Seeking these goals, over the last four years, Sigenergy has placed over 200,000 power stations run on Sigenergy hardware across 80 countries, reducing recorded electricity costs by more than fifty percent in European countries such as Sweden and Poland. Enabled by its switching technology, its commercial and industrial storage solutions have mitigated power outages in South Africa. Now it’s rolling out AI-based energy-management agent that can decide and execute on its own, whether the end user’s goals are to keep the lights on for less outlay or divert from the grid for safety or energy efficiency reasons.
Organized less like a feature and more like a small support staff, Sigenergy employs an “AI in All” approach, embedding intelligence throughout its full technology stack. Its Energy Manager runs households on its own version of autopilot. A System Doctor performs station-wide diagnostic scans, cutting the time needed for fault localization at large solar plants down to as little as fifteen minutes. A Power Trader works high-frequency electricity markets. And a Business Assistant plugs directly into enterprise data to integrate inefficient information silos that so often thwart smooth operations. “Throughout it all each agent runs a perceive-think-execute-optimize loop, drawing on weather feeds, tariff schedules, and grid conditions,” explains Xu.
What Xu describes builds upon the Micro Enterprise Model I previewed in a recent Forbes article, building on the notion that tomorrow’s companies will be able to accomplish far more while relying on considerably less. Before Agentic AI, size was a proxy for power. Increasingly, smaller, nimbler organizations can turn to Agentic AI for efficiency gains in 2026 without necessitating a larger headcount.
Even so, Schneider warns that relying too much on Agentic AI without sufficient oversight is a significant risk. “The bottom line is we need to treat AI as a tool, not a crutch.

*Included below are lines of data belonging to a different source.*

/-! The fuses: an activation may program a rollback count at the boundary, and nothing else does (R451). -/

theorem FuseS.before_refl (f : FuseS) : f.before f := ⟨fun _ => le_rfl, fun _ => le_rfl, fun _ _ => rfl⟩
theorem FuseS.before_of_eq {f g : FuseS} (h : g = f) : f.before g := h ▸ f.before_refl
theorem FuseS.before_trans {f g h : FuseS} (a : f.before g) (b : g.before h) : f.before h := by
  obtain ⟨a1, a2, a3⟩ := a
  obtain ⟨b1, b2, b3⟩ := b
  refine ⟨fun k => (a1 k).trans (b1 k), fun n => (a2 n).trans (b2 n), fun n hn => ?_⟩
  have : g.keyState.getD n 0 ≠ 0 := fun e => hn (by have := a2 n; omega)
  exact (b3 n this).trans (a3 n hn)
theorem fuses_of_still {t s : State} (h : t.still = s.still) : t.fuses = s.fuses := congrArg Still.fuses h
theorem State.raiseRollback_before (s : State) (h : ImgHdr) : s.fuses.before (s.raiseRollback h).fuses := by
  unfold State.raiseRollback
  split
  · rename_i c
    have low : s.fuses.rollback.getD (h.kind - 1) 0 < h.rbVersion := by
      rw [raises, Bool.and_eq_true, decide_eq_true_eq] at c
      exact c.2
    rw [State.log_fuses]
    refine ⟨fun k => ?_, fun _ => le_rfl, fun _ _ => rfl⟩
    simp only [List.getD_eq_getElem?_getD, List.getElem?_set] at low ⊢
    split
    · subst k
      split
      · exact low.le
      · simp_all
    · exact le_rfl
  · exact FuseS.before_refl _
theorem State.programNow_before (s : State) (slot : Nat) : s.fuses.before (s.programNow slot).fuses := by
  unfold State.programNow
  split
  · split
    · exact FuseS.before_of_eq ((fuses_of_still (State.refuseLate_still ..)).trans rfl |> Eq.trans rfl)
    · exact State.raiseRollback_before ..
  · exact FuseS.before_refl _
theorem State.applyEff_before (s : State) (e : Eff) : s.fuses.before (s.applyEff e).fuses := by
  by_cases h : ∃ k, e = .program k
  · obtain ⟨k, rfl⟩ := h
    exact State.programNow_before s k
  · exact FuseS.before_of_eq (fuses_of_still (State.applyEff_still s e fun k q => h ⟨k, q⟩))
theorem State.oneDue_before (s : State) (e : Eff) : s.fuses.before (s.oneDue e).fuses := by
  unfold State.oneDue
  split
  · exact FuseS.before_of_eq (fuses_of_still (State.takeCancel_still ..))
  · split
    · rename_i q
      rw [← fuses_of_still (State.takeEff_still _ _ _ q)]
      exact State.applyEff_before ..
    · exact FuseS.before_refl _
theorem applyDue_before (n : Nat) (s : State) : s.fuses.before (applyDue n s).fuses := by
  induction n generalizing s with
  | zero => exact FuseS.before_refl _
  | succ n ih =>
    unfold applyDue
    split
    · exact FuseS.before_trans (State.oneDue_before ..) (ih _)
    · exact FuseS.before_refl _
theorem State.endWork_still (s : State) : s.endWork.still = s.still := by
  have h : (s.openStreams.foldl (fun s st => endInput 2048 st.handle s) s).still = s.still := still_foldl _ (fun s a => by simp) _ _
  simp [State.endWork, h]
theorem State.afterDue_still (s : State) : s.afterDue.still = s.still := by
  unfold State.afterDue
  extract_lets a b c d e
  have ha : a.still = s.still := still_if (by simp) rfl
  have hb : b.still = a.still := still_if (by simp) rfl
  have hc : c.still = b.still := still_if (by simp) rfl
  have hd : d.still = c.still := still_if (by simp) rfl
  have he : e.still = d.still := State.pumpWork_still d
  refine (State.dynFree_still _).trans ((State.dynClose_still _).trans ((still_foldl _ (fun s st => by simp) _ _).trans ?_))
  exact he.trans (hd.trans (hc.trans (hb.trans ha)))
theorem State.endBeat_before (s : State) : s.fuses.before s.endBeat.fuses := by
  have due := applyDue_before (2 * s.endWork.sched.length + 64) s.endWork
  rw [fuses_of_still (State.endWork_still s)] at due
  rw [State.endBeat_eq, fuses_of_still (State.afterDue_still _)]
  exact due

/-! The boundary. -/

theorem State.boundary_of_idle {s : State} (x : BeatIn) (h : s.complete = false ∨ s.clk.stopped = true) : s.boundary x = s := by
  refine if_pos ?_
  obtain h | h := h <;> simp [h]
theorem State.boundary_of_stop {s : State} (x : BeatIn) (h : s.live = true) (stop : s.stopAsked = true) :
    s.boundary x = (s.runTo 4).settle.stopNow := by
  simp only [State.live, Bool.and_eq_true, Bool.not_eq_eq_eq_not, Bool.not_true] at h
  obtain ⟨complete, running⟩ := h
  have due : (s.runTo 4).stopDue = true := by
    rw [State.runTo_boundary_stopDue]
    simp [State.stopDue, complete, running, stop]
  exact (if_neg (by simp [complete, running])).trans (if_pos due)
theorem State.boundary_of_beat {s : State} (x : BeatIn) (h : s.live = true) (go : s.stopAsked = false) :
    s.boundary x = ((s.runTo 4).endBeat.nextBeat x.time).openBeat x := by
  simp only [State.live, Bool.and_eq_true, Bool.not_eq_eq_eq_not, Bool.not_true] at h
  obtain ⟨complete, running⟩ := h
  have due : (s.runTo 4).stopDue = false := by
    rw [State.runTo_boundary_stopDue]
    simp [State.stopDue, go]
  exact (if_neg (by simp [complete, running])).trans (if_neg (by simp [due]))
/-- The clock of a new beat: its number, its phase, and the time taken, which never falls (R14, R59, R488). -/
theorem State.nextBeat_clk (s : State) (time : W64) : (s.nextBeat time).clk = { s.clk with
    beat := s.clk.beat + 1, phase := 0, cycle := 0,
    lastTime := if time.toNat < s.clk.lastTime.toNat then s.clk.lastTime else time,
    timeSteps := if time.toNat < s.clk.lastTime.toNat then s.clk.timeSteps + 1 else s.clk.timeSteps } := by
  unfold State.nextBeat State.takeTime
  dsimp only
  split <;> rfl
theorem State.nextBeat_start (s : State) (time : W64) : (s.nextBeat time).start = s.start := by
  unfold State.nextBeat State.takeTime
  split <;> rfl

/-- Settles O31: the phases not yet run, then a stop (`stopNow`) or the new beat (`nextBeat`) between the work of the ending and of the coming one. -/
theorem beatBoundaryCountsOneBeat : Obligations.BeatBoundaryCountsOneBeat := by
  intro x s
  have regs : (s.boundary x).regs = s.regs := regs_of_unfused (State.boundary_unfused s x)
  refine ⟨fun h => ?_, fun h stop before => ?_, fun h stop ended clean => ?_, fun h go => ?_⟩
  · exact congrArg Host.Outcome.next (State.boundary_of_idle x h)
  · have e := State.boundary_of_stop x h stop
    have ran := (State.settle_hold (s.runTo 4)).trans (State.runTo_boundary_hold before)
    refine ⟨_, rfl, ?_, ?_, regs⟩
    · rw [e, State.stopNow_clk, clk_of_hold ran]
      rfl
    · rw [e, State.stopNow_start, start_of_hold ran]
      rfl
  · have e := State.boundary_of_stop x h stop
    rw [State.runTo_of_over ended.ge, State.settle_of_none clean] at e
    exact ⟨_, rfl, (congrArg State.clk e).trans s.stopNow_clk, (congrArg State.streams e).trans s.stopNow_streams,
      (congrArg State.recs e).trans s.stopNow_recs, (congrArg State.sched e).trans s.stopNow_sched,
      (congrArg State.cmds e).trans s.stopNow_cmds, (congrArg State.start e).trans s.stopNow_start, regs⟩
  · have e := State.boundary_of_beat x h go
    obtain ⟨view, start, -⟩ := State.runTo_boundary_beatView s
    have ended : (s.runTo 4).endBeat.clk = (s.runTo 4).clk ∧ (s.runTo 4).endBeat.start = (s.runTo 4).start :=
      Prod.mk.inj (State.endBeat_timing (s.runTo 4))
    have opened := State.openBeat_hold ((s.runTo 4).endBeat.nextBeat x.time) x
    have clk := (clk_of_hold opened).trans (State.nextBeat_clk ..)
    have fuses := fuses_of_still ((State.openBeat_still ((s.runTo 4).endBeat.nextBeat x.time) x).trans (State.nextBeat_still ..))
    have unfused := State.boundary_unfused s x
    simp only [ClockS.beatView, Prod.mk.injEq] at view
    obtain ⟨beat, lastTime, timeSteps, -, -, stopped⟩ := view
    simp only [State.live, Bool.and_eq_true, Bool.not_eq_eq_eq_not, Bool.not_true] at h
    rw [ended.1] at clk
    refine ⟨_, rfl, ?_, ?_, ?_, ?_, ?_, ?_, regs, ?_, congrArg (fun v => v.2.2.2) unfused, congrArg (fun v => v.1) unfused⟩
    · rw [e, clk, beat]
    · rw [e, clk]
    · rw [e, clk]
      exact stopped.trans h.2
    · rw [e, clk, lastTime]
    · rw [e, clk, lastTime, timeSteps]
    · rw [e, start_of_hold opened, State.nextBeat_start, ended.2, start]
    · have before := State.endBeat_before (s.runTo 4)
      rw [fuses_of_still (State.runTo_still s 4)] at before
      rw [e, fuses]
      exact before
end Sys2Proof.Machine
end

We can let it go execute, but we still need to manage it just like any other employee or partner.”
This human and machine partnership signals a critical shift in how work is accomplished, another trend previewed in the manufacturing sector where AI Agents are supporting humans to usher in a productivity boom. “Key to it all from an energy standpoint is evolving from passive diagnosis to active scheduling, to ultimately ecosystem autonomy, achieving truly self-directed operations,” explains Xu.
In other words, learning itself is shifting, transforming the nature of how work gets done. As business thought leader Michael Gerber explained in his seminal book, The E-Myth, the goal for any forward-looking entrepreneur is to get to a place where you are working on your business, not in it. “This expression is the key to escaping this ultimately suffocating condition, to creating a business that doesn’t depend on you—one that consistently generates the results you want without you having to deliver them personally.”
What’s so exciting about Agentic AI, no matter if it’s used to improve energy usage or manufacturing gains, is its autonomous aspect, the same novelty once celebrated in Knight Rider as well as other sci-fi fare like Star Trek.
As so many futuristic TV shows once predicted, companies can offload more of their drudgery work to machines that act not like static tools, but as synthetic, self-evolving partners. As we are now witnessing, these AI Agents are reshaping energy and industrial operations. With the right safeguards and transparency in place, we can expect a future of AI decision-making that does not displace human workers but instead works steadily to optimize their efficiency and productivity.